Читайте также:
|
|
Гуинплен ничего не понял. Он оглянулся, чтобы посмотреть, к кому обращается шериф. Слишком высокий звук неуловим для слуха; слишком сильное волнение непостижимо для разума. Существуют определенные границы, как для слуха, так и для понимания. Жезлоносец и судебный пристав приблизились к Гуинплену, взяли его под руки, и он почувствовал, как его сажают в то кресло, с которого поднялся шериф. Он безропотно подчинился, не пытаясь понять, что означает все это.
Когда Гуинплен сел, судебный пристав и жезлоносец отступили на несколько шагов и, вытянувшись, стали позади кресла. Шериф поднес пергамент к глазам и, придав своему голосу всю торжественность, на какую только был способен, принялся читать:
«Во имя отца и сына и святого духа.
Сего двадцать девятого января тысяча шестьсот девяностого года по рождестве христовом.
На безлюдном побережье Портленда был злонамеренно покинут десятилетний ребенок, обреченный тем самым на смерть от голода и холода в этом пустынном месте. Ребенок этот был продан в двухлетнем возрасте по повелению его величества, всемилостивейшего короля Иакова Второго.
Ребенок этот – лорд Фермен Кленчарли, законный и единственный сын покойного лорда Кленчарли, барона Кленчарли-Генкервилла, маркиза Корлеоне Сицилийского, пэра Английского королевства, ныне покойного, и Анны Бредшоу, его супруги, также покойной. Он был продан двух лет от роду, после смерти отца. Ребенок этот – наследник всех владений и титулов своего отца. Поэтому, в соответствии с желанием его величества, всемилостивейшего короля, его продали, изувечили, изуродовали и объявили пропавшим бесследно.
Лорд Фермен Кленчарли в двухлетнем возрасте был куплен мною, нижеподписавшимся, а изувечен и обезображен фламандцем из Фландрии. Ребенок был нами предназначен стать маскою смеха. Он не знает, что он лорд Кленчарли. Он откликается на имя «Гуинплен».

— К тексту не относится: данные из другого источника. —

theorem State.Canon.loadTeam {s : State} (h : s.Canon P Q) {y : Saved} (hy : y.Canon Q) {m : Memory} {c : Nat} : (s.loadTeam y m c).Canon P Q := by
  unfold State.loadTeam
  extract_lets new y1 t p asid xl old coreFor x offs tm spills gs num
  have hgs : ∀ g ∈ gs, g.Canon Q g.idx := fun g hg => by
    obtain ⟨e, he, rfl⟩ := List.mem_map.1 hg
    have he : e.1.Canon Q e.1.idx := Saved.Canon.group hy.heldAs (State.mem_blockOffs he)
    have hn := (he.ofImage (m := m) (b := e.2) (xl := xl)).upd (ctxH := fun _ => rfl)
      (g' := { e.1.ofImage m e.2 xl with badV := [], ctxH := [], skidMax := 0, stepping := false, stall := none })
    dsimp only
    split
    · refine (hn.upd (spill := fun _ => ?_)).self
      dsimp only
      exact Cells.getCells_wf
    · exact hn.self
  have htm : tm.wf = true := Cells.getCells_wf
  have hcb : x.cb.wf = true := State.teamOfImage_cb
  clear_value gs x tm
  split
  next e1 s1 he1 =>
    have hs1 : s1.Canon P Q := .of_snd he1 h.drawFrom
    split
    next e2 s2 he2 =>
      have hs2 : s2.Canon P Q := by
        split at he2
        · exact .of_snd he2 hs1.drawFrom
        · cases he2
          exact hs1
      extract_lets s3 s4 s5 s6 s7 s8 s9 s10 s11 s12
      have hs3 : s3.Canon P Q := hs2.putTeam fun _ => ⟨htm, hcb⟩
      have hs4 : s4.Canon P Q := hs3.foldl fun _ h1 g hg => h1.placeSaved (hgs g hg)
      have hs5 : s5.Canon P Q := hs4.restoreAcc
      have hs6 : s6.Canon P Q := by
        unfold s6
        split
        · exact hs5.restoreAcc
        · exact hs5
      have hs7 : s7.Canon P Q := by
        refine hs6.upd (saved := fun h1 hq z hz => h1 hq z (List.mem_filter.1 hz).1)
          (ops := fun h1 => Tab.Canon.map h1 (fun a => ?_) fun _ _ _ _ => trivial)
        split
        · rfl
        · rfl
      have hs8 : s8.Canon P Q := by
        unfold s8
        split
        · exact (hs7.foldl fun _ h1 _ _ => h1.addRecOp).countRecs
        · exact hs7
      have hs9 : s9.Canon P Q := hs8.takeWaitRecs.unwatch
      have hs10 : s10.Canon P Q := hs9.foldl fun _ h1 _ _ => h1.resym
      have hs11 : s11.Canon P Q := hs10.foldl fun _ h1 _ hg => h1.rewait (hs10.groupsOf hg)
      exact hs11.fenceCheck.barrierCheck.relevel

theorem State.Canon.resumeTeam {s : State} (h : s.Canon P Q) {t : Nat} : (s.resumeTeam t).Canon P Q :=
  (h.mapTeam fun _ h1 => h1.upd).foldl fun _ h1 _ h2 => h1.putGroup ((h.groupsOf h2).upd)

theorem State.Canon.slotPages {s : State} (h : s.Canon P Q) {k : Kind} {p i n : Nat} : State.Pages.Canon P Q (s.slotPages k p i n) := h.pages

theorem State.Canon.restoreFrom {s : State} (h : s.Canon P Q) {y : Saved} (hy : y.Canon Q) {tab : List (Nat × Nat)} {c : Nat} :
    (s.restoreFrom y tab c).Canon P Q := by
  unfold State.restoreFrom
  extract_lets l n m s1
  have hs1 : s1.Canon P Q := h.noteImage.loadTeam hy
  split
  · exact hs1.resumeTeam
  · exact hs1

theorem Group.Canon.drainStart {g : Group} {i : Nat} (h : g.Canon Q i) {e : FEnt} : (State.drainStart e g).Canon Q i :=
  h.upd (s := fun e1 => Cells.setAll_wf e1 _) (sh := fun e1 => Cells.setAll_wf e1 _)

theorem Group.Canon.handlerStart {g : Group} {i : Nat} (h : g.Canon Q i) {gr : Grid} {id : Nat} : (State.handlerStart gr id g).Canon Q i := by
  unfold State.handlerStart
  extract_lets os m v
  refine h.upd (live := fun _ => List.length_take_le _ _) (s := fun e => Cells.setAll_wf e _) (v := fun _ => ?_)
  exact Cells.foldl_wf rfl fun _ _ h1 => Cells.foldl_wf h1 fun _ _ h2 => Cells.set_wf h2 _ _

theorem Group.Canon.startWith {g : Group} {i : Nat} (h : g.Canon Q i) {s : State} {gr : Grid} {id n : Nat} : (State.startWith s gr id n g).Canon Q i := by
  unfold State.startWith
  split
  · split
    · exact h.drainStart
    · exact h
  · exact h.handlerStart
  · exact h

theorem Grid.Canon.admitted {Q : Prop} {g : Grid} (h : g.Canon Q) {ids : List Nat} : (State.Grid.admitted g ids).Canon Q := by
  unfold State.Grid.admitted
  extract_lets S u
  split
  · exact h
  · split
    · exact h
    · split
      · exact h
      · split
        · exact h
        · exact h

/-- A saved team that is to be admitted. -/
def AUnit.Canon (Q : Prop) : AUnit → Prop
  | .restore y => y.Canon Q
  | .fresh _ _ => True

/-- The roles of a record that has passed their check give at most 32 groups of at most 96 lanes. -/
theorem Spec.fits_of {r : BitVec 1024} (h : Spec.rolesBad r = false) {drain : Bool} : (Spec.of r drain).Fits := by
  simp only [Spec.rolesBad, Bool.or_eq_false_iff] at h
  obtain ⟨⟨⟨⟨-, hlive⟩, hlen⟩, -⟩, -⟩ := h
  refine ⟨?_, fun e he => ?_⟩
  · change (specGroups (Rec.paired r) (Rec.roles r)).length ≤ 64
    split at hlen
    next hp =>
      have hside : ∀ e ∈ specGroups (Rec.paired r) (Rec.roles r), e.side = 0 ∨ e.side = 1 := fun e he => by
        obtain ⟨x, -, hx⟩ := List.mem_flatMap.1 he
        obtain ⟨n, -, rfl⟩ := List.mem_map.1 hx
        split
        · exact .inl rfl
        · exact Nat.mod_two_eq_zero_or_one n
      have hsum : ∀ l : List GSpec, (∀ e ∈ l, e.side = 0 ∨ e.side = 1) →
          l.length = (l.filter fun g => g.side == 0).length + (l.filter fun g => g.side == 1).length := fun l hl => by
        induction l with
        | nil => rfl
        | cons a l ih =>
          have hr := ih fun e he => hl e (List.mem_cons_of_mem _ he)
          rcases hl a List.mem_cons_self with ha | ha <;> simp [ha, hr] <;> omega
      have := hsum _ hside
      simp only [Bool.or_eq_false_iff, decide_eq_false_iff_not] at hlen
      omega
    · simp only [Bool.or_eq_false_iff, decide_eq_false_iff_not] at hlen
      omega
  · obtain ⟨x, hx, he⟩ := List.mem_flatMap.1 he
    obtain ⟨n, -, rfl⟩ := List.mem_map.1 he
    have hx := List.any_eq_false.1 hlive x hx
    have hle : x.live ≤ 96 := by
      by_contra hgt
      exact hx (by simp [show 96 < x.live by omega])
    split
    · exact hle
    · exact hle

theorem State.Canon.admitUnit {s : State} (h : s.Canon P Q) {u : AUnit} (hu : u.Canon Q) {cores : List Nat} : (s.admitUnit u cores).Canon P Q := by
  unfold State.admitUnit
  split
  · exact h
  next _ g hg =>
    split
    next _ y =>
      split
      next _ _ e => exact h.slotPages.of_eq e
      next _ _ _ e => exact h.slotPages.of_eq e
      · extract_lets s1
        have hs1 : s1.Canon P Q := h.restoreFrom hu
        split
        next _ _ e => exact hs1.putGrid ((hs1.grid e).upd)
        · exact hs1
    · extract_lets begun x s1 s2
      have hs1 : s1.Canon P Q := h.putGrid (h.grid hg).admitted
      have hs2 : s2.Canon P Q :=
        hs1.foldl fun _ h1 _ _ => h1.startTeam (fun hq => Spec.fits_of (h.grid hg hq)) fun _ _ _ h3 => h3.startWith
      split
      · exact hs2
      · exact hs2.writeStatus

theorem State.Canon.admitFrom_fst {s : State} (h : s.Canon P Q) {p : Nat} {l : List AUnit} (hl : ∀ u ∈ l, u.Canon Q) :
    State.Opt.Canon P Q (s.admitFrom p l).1 := by
  induction l generalizing s with
  | nil => trivial
  | cons u r ih =>
    unfold State.admitFrom
    extract_lets hs lvl head mine ok s2
    have hr := fun v hv => hl v (List.mem_cons_of_mem u hv)
    split
    · extract_lets s1
      have hs1 : s1.Canon P Q := h.admitUnit (hl u List.mem_cons_self)
      split
      · exact hs1.mapPart
      · exact hs1
    · have hs2 : s2.Canon P Q := by
        unfold s2
        split
        · exact h.mapPart
        · exact h
      exact ih hs2 hr

theorem State.Canon.admitFrom {s : State} (h : s.Canon P Q) {p : Nat} {l : List AUnit} : (s.admitFrom p l).2.Canon P Q := by
  induction l generalizing s with
  | nil => exact h
  | cons u r ih =>
    unfold State.admitFrom
    extract_lets hs lvl head mine ok s2
    split
    · exact h
    · have hs2 : s2.Canon P Q := by
        unfold s2
        split
        · exact h.mapPart
        · exact h
      exact ih hs2

theorem State.Canon.queue {s : State} (h : s.Canon P Q) {p : Nat} : ∀ u ∈ s.queue p, u.Canon Q := by
  intro u hu
  obtain ⟨e, -, hu⟩ := List.mem_flatMap.1 hu
  unfold State.unitsOf at hu
  split at hu
  · cases hu
  · rcases List.mem_append.1 hu with hu | hu
    · obtain ⟨id, -, hu⟩ := List.mem_filterMap.1 hu
      obtain ⟨y, hy, rfl⟩ := Option.map_eq_some_iff.1 hu
      exact h.saved_mem (List.mem_of_find?_eq_some hy)
    · unfold State.freshUnits at hu
      extract_lets S T none' lim isHead us at hu
      split at hu
      · split at hu
        · cases List.mem_singleton.1 hu
          trivial
        · cases hu
      · obtain ⟨v, -, rfl⟩ := List.mem_map.1 hu
        trivial

theorem State.Canon.without {s : State} (h : s.Canon P Q) {t : Nat} : (s.without t).Canon P Q := by
  unfold State.without
  split
  · exact h
  · extract_lets s1
    have hs1 : s1.Canon P Q := h.foldl fun _ h1 _ _ => h1.releaseAcc
    exact hs1.upd (teams := fun h1 => Tab.Canon.del h1) (groups := fun h1 => Tab.Canon.filter h1)

theorem State.Canon.beginEvict {s : State} (h : s.Canon P Q) {p t : Nat} {off : Option Nat} : (s.beginEvict p t off).Canon P Q := by
  unfold State.beginEvict
  split
  · exact h
  · extract_lets mates run due s1
    have hs1 : s1.Canon P Q := h.pauseTeam.foldl fun _ h1 _ _ => h1.pauseTeam
    exact hs1.mapPart

theorem State.Canon.preempt {s : State} (h : s.Canon P Q) {p : Nat} : (s.preempt p).Canon P Q := by
  unfold State.preempt
  split
  · exact h
  · extract_lets q
    split
    · exact h
    · split
      next _ _ _ e2 =>
        extract_lets room
        split
        · exact (State.Canon.of_snd e2 h.draw).foldl fun _ h1 _ _ => h1.beginEvict
        · exact .of_snd e2 h.draw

Мы, нижеподписавшиеся, воспитали и держали у себя в течение восьми лет купленного нами у короля маленького лорда, рассчитывая извлечь из него пользу для нашего промысла. Сегодня, покинув Англию, мы, из опасений и страха перед суровыми карами, установленными за подобные деяния парламентом, с наступлением сумерек оставили одного на Портлендском берегу упомянутого маленького Гуинплена, лорда Фермена Кленчарли. Сохранить это дело в тайне мы поклялись королю, но не господу.
Сегодня ночью, по воле провидения, застигнутые в море сильной бурей и находясь в совершенном отчаянии, преклонив колени перед тем, кто один в силах спасти нам жизнь и, быть может, по милосердию своему спасет и наши души, уже не ожидая ничего от людей, а страшась гнева господня и видя якорь спасения и последнее прибежище в глубоком раскаянии, смиренно каясь и бия себя в грудь, – мы делаем это признание и вверяем его бушующему морю, чтобы оно воспользовалось им во благо, согласно воле всевышнего».
– Этот лист, – прибавил шериф, – канцелярский пергамент с вензелем короля Иакова Второго. На полях есть еще приписка, сделанная тою же рукою:
«Настоящее показание написано нами на оборотной стороне королевского приказа, врученного нам в качестве оправдательного документа при покупке ребенка. Перевернув лист, можно прочесть приказ».
И положил на стол какой-то предмет. Это была оплетенная ивовыми прутьями фляга с ушками.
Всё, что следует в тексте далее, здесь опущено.